Copy, exactly and without additions, every line in the records below from the one holding "every value. -/" through the one holding "same command. -/", both ends included.

● THE DATA:

.....

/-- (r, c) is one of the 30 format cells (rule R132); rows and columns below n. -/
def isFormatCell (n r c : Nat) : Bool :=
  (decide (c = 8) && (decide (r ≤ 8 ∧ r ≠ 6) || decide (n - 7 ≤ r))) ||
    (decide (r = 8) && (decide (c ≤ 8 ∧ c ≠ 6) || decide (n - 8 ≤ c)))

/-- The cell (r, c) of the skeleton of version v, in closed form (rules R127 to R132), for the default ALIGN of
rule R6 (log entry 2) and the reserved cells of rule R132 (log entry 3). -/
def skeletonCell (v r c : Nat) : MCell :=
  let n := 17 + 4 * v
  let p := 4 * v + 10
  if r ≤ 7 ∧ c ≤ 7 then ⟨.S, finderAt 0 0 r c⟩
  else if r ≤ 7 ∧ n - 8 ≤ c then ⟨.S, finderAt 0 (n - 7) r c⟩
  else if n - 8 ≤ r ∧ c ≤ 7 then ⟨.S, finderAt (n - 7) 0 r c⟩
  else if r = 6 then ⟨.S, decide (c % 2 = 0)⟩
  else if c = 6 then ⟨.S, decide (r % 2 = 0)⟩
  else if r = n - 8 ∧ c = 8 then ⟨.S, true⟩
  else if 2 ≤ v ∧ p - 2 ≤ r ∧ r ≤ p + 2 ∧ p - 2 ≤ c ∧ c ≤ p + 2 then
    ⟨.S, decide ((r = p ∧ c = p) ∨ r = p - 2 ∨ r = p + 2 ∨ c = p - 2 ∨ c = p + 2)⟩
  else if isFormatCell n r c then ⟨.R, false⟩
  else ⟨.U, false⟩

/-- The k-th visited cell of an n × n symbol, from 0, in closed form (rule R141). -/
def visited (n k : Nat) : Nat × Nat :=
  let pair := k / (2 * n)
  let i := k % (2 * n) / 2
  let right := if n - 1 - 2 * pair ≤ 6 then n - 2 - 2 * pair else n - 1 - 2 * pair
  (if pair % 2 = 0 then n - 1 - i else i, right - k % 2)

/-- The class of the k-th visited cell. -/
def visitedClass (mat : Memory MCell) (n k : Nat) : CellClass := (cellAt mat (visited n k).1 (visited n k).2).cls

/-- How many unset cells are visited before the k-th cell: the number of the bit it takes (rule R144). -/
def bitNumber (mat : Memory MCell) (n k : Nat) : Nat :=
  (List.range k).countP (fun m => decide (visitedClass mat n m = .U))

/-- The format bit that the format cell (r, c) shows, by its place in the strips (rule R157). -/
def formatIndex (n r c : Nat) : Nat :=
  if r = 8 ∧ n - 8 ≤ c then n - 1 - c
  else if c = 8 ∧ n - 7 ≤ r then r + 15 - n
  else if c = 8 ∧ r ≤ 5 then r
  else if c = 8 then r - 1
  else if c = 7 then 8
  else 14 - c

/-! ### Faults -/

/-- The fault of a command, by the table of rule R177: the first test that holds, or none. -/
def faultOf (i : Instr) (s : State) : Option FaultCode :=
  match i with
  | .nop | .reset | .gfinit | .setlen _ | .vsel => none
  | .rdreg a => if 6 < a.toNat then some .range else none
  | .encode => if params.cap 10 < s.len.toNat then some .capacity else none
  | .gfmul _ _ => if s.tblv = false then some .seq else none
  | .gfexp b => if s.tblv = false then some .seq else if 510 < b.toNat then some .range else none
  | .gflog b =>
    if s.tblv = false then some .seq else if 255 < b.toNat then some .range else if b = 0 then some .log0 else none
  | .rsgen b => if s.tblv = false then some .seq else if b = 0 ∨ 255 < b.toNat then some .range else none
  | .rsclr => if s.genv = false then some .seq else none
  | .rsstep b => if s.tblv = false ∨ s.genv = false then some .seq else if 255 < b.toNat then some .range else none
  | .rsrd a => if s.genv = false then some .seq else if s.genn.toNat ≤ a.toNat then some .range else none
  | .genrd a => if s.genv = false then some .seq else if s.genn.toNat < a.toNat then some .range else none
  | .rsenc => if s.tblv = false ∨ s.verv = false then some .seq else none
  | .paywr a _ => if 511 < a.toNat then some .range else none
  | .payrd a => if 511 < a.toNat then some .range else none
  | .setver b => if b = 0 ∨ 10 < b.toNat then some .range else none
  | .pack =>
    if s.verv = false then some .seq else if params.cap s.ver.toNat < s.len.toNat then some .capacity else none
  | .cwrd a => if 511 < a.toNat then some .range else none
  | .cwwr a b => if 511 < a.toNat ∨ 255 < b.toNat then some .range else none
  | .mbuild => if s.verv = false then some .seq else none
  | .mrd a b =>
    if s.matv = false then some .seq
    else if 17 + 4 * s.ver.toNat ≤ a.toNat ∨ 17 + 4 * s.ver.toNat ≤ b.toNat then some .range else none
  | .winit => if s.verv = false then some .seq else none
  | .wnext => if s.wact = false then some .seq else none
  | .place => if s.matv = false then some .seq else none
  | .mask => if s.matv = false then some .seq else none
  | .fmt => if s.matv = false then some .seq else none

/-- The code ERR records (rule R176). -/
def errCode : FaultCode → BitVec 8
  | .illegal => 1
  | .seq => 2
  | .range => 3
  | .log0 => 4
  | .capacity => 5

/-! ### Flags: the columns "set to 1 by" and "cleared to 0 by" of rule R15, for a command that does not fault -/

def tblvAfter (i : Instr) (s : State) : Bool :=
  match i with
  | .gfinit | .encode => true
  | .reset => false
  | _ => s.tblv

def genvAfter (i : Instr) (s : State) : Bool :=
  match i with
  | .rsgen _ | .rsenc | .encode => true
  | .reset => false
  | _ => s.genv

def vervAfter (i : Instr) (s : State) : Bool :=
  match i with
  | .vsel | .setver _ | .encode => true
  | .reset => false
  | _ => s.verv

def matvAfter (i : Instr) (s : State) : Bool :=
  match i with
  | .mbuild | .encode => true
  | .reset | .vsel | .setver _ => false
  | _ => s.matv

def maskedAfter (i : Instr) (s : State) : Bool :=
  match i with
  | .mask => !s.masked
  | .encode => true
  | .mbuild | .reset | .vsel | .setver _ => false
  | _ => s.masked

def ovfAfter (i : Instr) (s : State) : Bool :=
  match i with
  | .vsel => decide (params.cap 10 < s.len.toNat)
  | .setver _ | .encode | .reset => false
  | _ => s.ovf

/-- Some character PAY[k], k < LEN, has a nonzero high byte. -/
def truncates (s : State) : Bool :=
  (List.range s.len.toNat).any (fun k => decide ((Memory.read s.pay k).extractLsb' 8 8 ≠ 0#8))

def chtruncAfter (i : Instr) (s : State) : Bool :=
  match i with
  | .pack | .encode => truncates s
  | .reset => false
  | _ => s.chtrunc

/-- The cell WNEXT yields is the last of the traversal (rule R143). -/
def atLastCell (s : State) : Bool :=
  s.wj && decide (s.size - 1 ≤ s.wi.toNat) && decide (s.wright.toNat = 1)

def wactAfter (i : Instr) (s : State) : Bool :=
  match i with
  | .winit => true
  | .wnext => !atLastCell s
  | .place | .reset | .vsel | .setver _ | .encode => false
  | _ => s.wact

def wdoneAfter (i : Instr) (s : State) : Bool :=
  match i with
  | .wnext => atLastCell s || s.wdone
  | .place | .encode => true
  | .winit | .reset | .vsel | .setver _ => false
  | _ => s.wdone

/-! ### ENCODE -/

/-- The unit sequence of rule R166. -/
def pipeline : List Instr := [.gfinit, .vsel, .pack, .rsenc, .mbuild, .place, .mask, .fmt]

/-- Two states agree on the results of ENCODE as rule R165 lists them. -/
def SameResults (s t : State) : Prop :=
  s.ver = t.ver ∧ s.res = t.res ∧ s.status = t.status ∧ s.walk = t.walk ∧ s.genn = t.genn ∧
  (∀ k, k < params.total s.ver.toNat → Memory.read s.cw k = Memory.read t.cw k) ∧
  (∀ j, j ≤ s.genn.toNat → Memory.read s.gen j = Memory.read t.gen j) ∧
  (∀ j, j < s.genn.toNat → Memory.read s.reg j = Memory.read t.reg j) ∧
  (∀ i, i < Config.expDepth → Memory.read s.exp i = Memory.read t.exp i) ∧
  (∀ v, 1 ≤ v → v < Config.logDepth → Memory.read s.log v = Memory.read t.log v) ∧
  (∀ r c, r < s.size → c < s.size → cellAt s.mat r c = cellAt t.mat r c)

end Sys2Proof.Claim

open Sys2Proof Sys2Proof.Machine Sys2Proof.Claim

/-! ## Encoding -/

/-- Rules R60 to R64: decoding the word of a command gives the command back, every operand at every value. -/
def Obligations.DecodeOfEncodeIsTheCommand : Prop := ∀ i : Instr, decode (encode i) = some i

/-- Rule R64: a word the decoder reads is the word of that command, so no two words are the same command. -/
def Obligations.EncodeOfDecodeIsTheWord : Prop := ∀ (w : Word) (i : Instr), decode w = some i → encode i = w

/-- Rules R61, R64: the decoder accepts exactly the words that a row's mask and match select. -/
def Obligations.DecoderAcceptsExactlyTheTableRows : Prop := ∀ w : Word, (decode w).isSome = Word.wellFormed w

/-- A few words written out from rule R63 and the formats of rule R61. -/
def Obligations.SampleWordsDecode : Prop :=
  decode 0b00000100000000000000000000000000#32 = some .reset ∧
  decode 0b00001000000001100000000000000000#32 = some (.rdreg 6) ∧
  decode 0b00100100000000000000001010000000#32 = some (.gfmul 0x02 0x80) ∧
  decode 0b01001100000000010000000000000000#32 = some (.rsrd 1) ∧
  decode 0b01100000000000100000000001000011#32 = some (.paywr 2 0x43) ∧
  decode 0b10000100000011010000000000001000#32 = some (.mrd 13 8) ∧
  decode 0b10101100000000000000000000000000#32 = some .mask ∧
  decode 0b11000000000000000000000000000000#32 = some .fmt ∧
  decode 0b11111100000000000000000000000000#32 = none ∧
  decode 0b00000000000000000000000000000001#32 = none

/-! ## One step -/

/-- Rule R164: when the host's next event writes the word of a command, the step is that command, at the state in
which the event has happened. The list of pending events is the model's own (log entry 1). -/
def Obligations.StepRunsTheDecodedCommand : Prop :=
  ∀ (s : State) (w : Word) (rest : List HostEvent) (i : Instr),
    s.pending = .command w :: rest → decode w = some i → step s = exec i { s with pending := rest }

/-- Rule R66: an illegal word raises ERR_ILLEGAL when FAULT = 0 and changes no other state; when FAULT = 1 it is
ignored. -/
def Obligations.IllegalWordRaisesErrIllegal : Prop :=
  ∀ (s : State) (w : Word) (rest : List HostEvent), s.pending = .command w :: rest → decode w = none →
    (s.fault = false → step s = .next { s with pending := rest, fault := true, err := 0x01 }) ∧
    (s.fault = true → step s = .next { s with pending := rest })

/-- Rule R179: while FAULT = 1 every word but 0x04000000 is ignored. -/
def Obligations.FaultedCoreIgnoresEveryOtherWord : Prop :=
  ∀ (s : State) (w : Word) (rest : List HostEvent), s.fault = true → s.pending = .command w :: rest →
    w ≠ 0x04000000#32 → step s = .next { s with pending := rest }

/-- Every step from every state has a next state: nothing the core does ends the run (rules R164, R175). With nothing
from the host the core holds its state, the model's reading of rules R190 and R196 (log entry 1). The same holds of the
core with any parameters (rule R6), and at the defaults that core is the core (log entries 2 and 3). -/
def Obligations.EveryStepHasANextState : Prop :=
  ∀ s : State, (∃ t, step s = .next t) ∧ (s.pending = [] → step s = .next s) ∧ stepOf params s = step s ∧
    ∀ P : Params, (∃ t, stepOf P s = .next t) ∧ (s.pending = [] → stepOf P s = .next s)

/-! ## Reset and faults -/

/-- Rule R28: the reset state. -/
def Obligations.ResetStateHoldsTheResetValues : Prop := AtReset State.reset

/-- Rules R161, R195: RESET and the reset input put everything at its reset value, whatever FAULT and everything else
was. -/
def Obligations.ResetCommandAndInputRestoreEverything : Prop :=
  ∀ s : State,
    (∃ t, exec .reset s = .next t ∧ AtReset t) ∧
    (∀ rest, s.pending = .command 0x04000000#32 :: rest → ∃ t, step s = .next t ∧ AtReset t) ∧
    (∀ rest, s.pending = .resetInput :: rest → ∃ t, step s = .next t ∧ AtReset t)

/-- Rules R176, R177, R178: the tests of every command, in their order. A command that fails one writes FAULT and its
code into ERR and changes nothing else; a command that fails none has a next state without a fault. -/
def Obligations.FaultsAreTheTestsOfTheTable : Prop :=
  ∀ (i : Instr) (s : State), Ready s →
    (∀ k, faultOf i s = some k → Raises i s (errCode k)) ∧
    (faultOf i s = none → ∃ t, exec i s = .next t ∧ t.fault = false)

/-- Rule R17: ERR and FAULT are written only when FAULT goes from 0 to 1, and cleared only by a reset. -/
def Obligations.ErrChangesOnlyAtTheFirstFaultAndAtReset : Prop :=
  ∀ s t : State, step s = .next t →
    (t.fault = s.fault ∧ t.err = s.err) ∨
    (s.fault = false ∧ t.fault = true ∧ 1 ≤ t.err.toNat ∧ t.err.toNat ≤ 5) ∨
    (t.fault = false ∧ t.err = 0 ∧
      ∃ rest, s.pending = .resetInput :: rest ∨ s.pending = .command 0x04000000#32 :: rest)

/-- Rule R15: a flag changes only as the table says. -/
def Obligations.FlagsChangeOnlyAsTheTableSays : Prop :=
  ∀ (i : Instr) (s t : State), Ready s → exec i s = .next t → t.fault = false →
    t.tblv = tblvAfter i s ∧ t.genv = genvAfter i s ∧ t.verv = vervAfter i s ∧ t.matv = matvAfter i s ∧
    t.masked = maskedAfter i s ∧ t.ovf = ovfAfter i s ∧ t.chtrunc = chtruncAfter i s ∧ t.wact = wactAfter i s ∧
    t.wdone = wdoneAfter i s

.....

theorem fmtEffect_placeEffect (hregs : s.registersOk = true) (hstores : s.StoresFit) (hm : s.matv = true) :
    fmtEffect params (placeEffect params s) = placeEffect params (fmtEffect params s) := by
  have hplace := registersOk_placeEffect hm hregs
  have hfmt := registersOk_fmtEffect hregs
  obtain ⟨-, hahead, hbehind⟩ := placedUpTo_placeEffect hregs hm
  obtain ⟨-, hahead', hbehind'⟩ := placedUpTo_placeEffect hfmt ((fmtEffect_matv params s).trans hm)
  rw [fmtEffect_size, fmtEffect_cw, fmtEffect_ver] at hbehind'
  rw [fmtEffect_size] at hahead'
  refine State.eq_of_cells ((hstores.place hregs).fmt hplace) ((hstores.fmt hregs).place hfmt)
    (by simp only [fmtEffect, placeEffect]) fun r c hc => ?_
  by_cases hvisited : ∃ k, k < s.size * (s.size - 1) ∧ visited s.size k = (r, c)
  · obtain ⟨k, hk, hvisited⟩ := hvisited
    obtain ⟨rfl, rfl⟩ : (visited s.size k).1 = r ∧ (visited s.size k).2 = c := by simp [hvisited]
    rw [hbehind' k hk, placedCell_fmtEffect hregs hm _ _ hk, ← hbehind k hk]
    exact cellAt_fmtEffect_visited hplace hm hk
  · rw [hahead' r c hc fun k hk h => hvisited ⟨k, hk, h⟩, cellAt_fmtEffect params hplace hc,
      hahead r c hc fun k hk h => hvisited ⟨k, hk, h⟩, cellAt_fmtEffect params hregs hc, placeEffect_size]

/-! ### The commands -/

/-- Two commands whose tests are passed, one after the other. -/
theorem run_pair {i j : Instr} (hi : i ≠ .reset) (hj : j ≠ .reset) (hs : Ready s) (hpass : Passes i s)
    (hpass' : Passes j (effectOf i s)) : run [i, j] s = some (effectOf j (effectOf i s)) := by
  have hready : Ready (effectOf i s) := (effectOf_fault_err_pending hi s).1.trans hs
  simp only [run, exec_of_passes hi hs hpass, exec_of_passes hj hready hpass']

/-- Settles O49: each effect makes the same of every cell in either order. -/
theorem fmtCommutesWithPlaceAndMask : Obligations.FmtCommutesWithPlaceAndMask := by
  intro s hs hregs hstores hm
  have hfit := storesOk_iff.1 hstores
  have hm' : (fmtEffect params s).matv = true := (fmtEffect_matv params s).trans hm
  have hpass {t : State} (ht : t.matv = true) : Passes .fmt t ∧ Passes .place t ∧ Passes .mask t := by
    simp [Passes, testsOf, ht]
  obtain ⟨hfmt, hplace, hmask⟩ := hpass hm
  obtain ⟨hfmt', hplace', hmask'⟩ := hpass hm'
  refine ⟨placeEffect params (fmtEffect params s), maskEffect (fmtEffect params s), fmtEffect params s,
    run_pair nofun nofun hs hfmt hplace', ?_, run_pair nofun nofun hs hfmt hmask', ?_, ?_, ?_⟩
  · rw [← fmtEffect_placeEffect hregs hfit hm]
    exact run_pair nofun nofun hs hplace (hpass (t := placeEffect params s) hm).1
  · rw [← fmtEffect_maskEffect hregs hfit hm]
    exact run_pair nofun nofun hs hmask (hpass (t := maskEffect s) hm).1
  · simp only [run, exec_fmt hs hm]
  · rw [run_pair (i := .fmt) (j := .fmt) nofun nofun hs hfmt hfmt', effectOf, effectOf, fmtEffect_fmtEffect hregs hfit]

.....

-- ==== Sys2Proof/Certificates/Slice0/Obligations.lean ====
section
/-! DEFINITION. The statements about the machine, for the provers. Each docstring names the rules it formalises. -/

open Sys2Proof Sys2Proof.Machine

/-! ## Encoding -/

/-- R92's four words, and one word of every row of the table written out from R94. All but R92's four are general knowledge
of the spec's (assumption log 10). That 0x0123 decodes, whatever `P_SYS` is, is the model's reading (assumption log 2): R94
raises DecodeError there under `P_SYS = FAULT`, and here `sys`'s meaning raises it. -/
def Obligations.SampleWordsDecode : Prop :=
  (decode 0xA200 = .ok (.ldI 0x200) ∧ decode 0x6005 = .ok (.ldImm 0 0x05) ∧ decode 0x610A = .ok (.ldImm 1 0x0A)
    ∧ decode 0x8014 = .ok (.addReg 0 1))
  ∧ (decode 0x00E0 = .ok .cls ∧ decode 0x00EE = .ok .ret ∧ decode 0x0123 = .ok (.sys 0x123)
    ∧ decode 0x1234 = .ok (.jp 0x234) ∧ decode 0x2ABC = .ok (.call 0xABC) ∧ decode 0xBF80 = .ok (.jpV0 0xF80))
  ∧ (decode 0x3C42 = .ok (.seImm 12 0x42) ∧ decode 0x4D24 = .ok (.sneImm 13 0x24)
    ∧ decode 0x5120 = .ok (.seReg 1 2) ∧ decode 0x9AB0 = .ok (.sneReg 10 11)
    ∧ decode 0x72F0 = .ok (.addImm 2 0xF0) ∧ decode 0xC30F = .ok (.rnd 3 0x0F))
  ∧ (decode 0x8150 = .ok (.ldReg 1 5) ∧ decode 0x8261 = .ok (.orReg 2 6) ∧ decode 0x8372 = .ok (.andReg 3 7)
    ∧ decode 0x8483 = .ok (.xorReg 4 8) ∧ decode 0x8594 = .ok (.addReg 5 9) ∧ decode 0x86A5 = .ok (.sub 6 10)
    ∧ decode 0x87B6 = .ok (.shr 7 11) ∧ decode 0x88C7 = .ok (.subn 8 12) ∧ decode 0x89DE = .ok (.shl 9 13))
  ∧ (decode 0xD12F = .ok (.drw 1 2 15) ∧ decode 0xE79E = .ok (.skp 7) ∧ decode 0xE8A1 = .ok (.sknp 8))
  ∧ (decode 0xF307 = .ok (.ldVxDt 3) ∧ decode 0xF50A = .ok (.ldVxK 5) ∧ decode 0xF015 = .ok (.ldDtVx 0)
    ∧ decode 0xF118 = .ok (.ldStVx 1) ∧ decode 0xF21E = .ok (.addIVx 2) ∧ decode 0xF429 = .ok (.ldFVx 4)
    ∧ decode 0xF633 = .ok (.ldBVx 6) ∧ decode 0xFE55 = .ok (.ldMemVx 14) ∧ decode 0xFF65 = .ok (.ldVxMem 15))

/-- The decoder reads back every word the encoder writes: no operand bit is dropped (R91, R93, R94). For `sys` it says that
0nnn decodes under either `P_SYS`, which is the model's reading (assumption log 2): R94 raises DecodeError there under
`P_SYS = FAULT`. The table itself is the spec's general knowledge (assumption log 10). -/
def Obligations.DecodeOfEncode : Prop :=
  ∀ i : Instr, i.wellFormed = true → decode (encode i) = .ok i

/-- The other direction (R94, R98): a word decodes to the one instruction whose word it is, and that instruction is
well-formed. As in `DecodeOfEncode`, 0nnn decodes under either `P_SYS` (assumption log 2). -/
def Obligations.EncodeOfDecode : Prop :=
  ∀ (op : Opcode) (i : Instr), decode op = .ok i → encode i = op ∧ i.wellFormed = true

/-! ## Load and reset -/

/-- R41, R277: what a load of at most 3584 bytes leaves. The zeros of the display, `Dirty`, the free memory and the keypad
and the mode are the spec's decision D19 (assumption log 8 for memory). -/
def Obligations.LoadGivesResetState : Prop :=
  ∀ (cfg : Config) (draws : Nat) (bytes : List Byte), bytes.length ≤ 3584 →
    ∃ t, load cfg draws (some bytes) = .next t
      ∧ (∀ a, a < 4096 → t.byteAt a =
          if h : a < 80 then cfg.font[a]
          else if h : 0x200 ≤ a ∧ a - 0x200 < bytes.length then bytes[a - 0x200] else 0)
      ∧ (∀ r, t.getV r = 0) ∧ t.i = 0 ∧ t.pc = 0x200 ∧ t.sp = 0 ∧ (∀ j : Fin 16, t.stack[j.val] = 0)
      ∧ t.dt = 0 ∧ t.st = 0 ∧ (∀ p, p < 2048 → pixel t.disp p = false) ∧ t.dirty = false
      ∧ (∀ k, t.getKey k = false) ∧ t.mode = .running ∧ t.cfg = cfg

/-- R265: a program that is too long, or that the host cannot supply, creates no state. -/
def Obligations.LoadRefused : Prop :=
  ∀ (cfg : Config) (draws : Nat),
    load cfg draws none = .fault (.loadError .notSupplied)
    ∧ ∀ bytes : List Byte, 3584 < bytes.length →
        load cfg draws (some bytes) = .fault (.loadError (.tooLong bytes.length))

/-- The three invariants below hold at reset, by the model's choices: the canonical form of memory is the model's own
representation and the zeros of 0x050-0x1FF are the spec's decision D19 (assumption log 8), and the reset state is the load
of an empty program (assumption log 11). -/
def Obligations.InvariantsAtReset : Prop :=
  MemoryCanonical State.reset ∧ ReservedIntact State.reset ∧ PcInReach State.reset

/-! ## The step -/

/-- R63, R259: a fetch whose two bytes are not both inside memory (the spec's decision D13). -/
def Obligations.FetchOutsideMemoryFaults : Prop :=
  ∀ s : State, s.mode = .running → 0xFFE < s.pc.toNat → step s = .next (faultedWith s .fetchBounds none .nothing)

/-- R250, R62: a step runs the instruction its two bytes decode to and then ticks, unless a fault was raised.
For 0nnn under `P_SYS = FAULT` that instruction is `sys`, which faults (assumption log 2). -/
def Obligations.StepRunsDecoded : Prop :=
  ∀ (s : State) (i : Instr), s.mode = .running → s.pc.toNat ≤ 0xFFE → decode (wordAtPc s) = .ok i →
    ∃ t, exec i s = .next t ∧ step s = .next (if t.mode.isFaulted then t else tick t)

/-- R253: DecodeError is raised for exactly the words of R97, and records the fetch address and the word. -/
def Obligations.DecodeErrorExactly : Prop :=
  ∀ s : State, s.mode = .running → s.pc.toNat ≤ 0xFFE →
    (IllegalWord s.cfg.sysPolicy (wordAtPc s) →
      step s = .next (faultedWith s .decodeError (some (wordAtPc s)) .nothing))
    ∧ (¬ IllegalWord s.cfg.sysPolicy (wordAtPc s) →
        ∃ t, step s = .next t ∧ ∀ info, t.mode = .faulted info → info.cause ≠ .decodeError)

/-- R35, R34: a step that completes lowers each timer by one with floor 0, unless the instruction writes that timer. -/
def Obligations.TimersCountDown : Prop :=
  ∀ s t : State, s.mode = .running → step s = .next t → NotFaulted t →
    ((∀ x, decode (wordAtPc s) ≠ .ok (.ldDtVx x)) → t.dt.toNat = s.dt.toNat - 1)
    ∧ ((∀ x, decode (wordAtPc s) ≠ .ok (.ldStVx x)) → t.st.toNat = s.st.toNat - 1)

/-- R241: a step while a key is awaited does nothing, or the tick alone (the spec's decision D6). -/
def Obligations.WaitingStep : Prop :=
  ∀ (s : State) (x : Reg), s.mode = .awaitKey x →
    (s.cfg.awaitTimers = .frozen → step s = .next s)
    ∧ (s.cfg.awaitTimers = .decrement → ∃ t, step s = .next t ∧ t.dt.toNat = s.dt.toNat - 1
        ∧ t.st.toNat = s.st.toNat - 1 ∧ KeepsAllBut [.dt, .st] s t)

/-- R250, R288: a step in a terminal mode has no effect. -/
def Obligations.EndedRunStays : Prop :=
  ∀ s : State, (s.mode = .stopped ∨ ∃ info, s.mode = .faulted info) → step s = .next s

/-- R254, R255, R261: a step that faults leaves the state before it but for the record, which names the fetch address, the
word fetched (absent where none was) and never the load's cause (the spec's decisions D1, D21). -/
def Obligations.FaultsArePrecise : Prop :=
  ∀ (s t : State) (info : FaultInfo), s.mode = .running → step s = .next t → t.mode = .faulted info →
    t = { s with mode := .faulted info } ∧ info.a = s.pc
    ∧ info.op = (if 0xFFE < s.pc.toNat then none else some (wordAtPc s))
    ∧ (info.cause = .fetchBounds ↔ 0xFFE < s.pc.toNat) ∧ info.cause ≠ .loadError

.....

● SOLVED EXERCISE:
/-- Rules R60 to R64: decoding the word of a command gives the command back, every operand at every value. -/
def Obligations.DecodeOfEncodeIsTheCommand : Prop := ∀ i : Instr, decode (encode i) = some i

/-- Rule R64: a word the decoder reads is the word of that command, so no two words are the same command. -/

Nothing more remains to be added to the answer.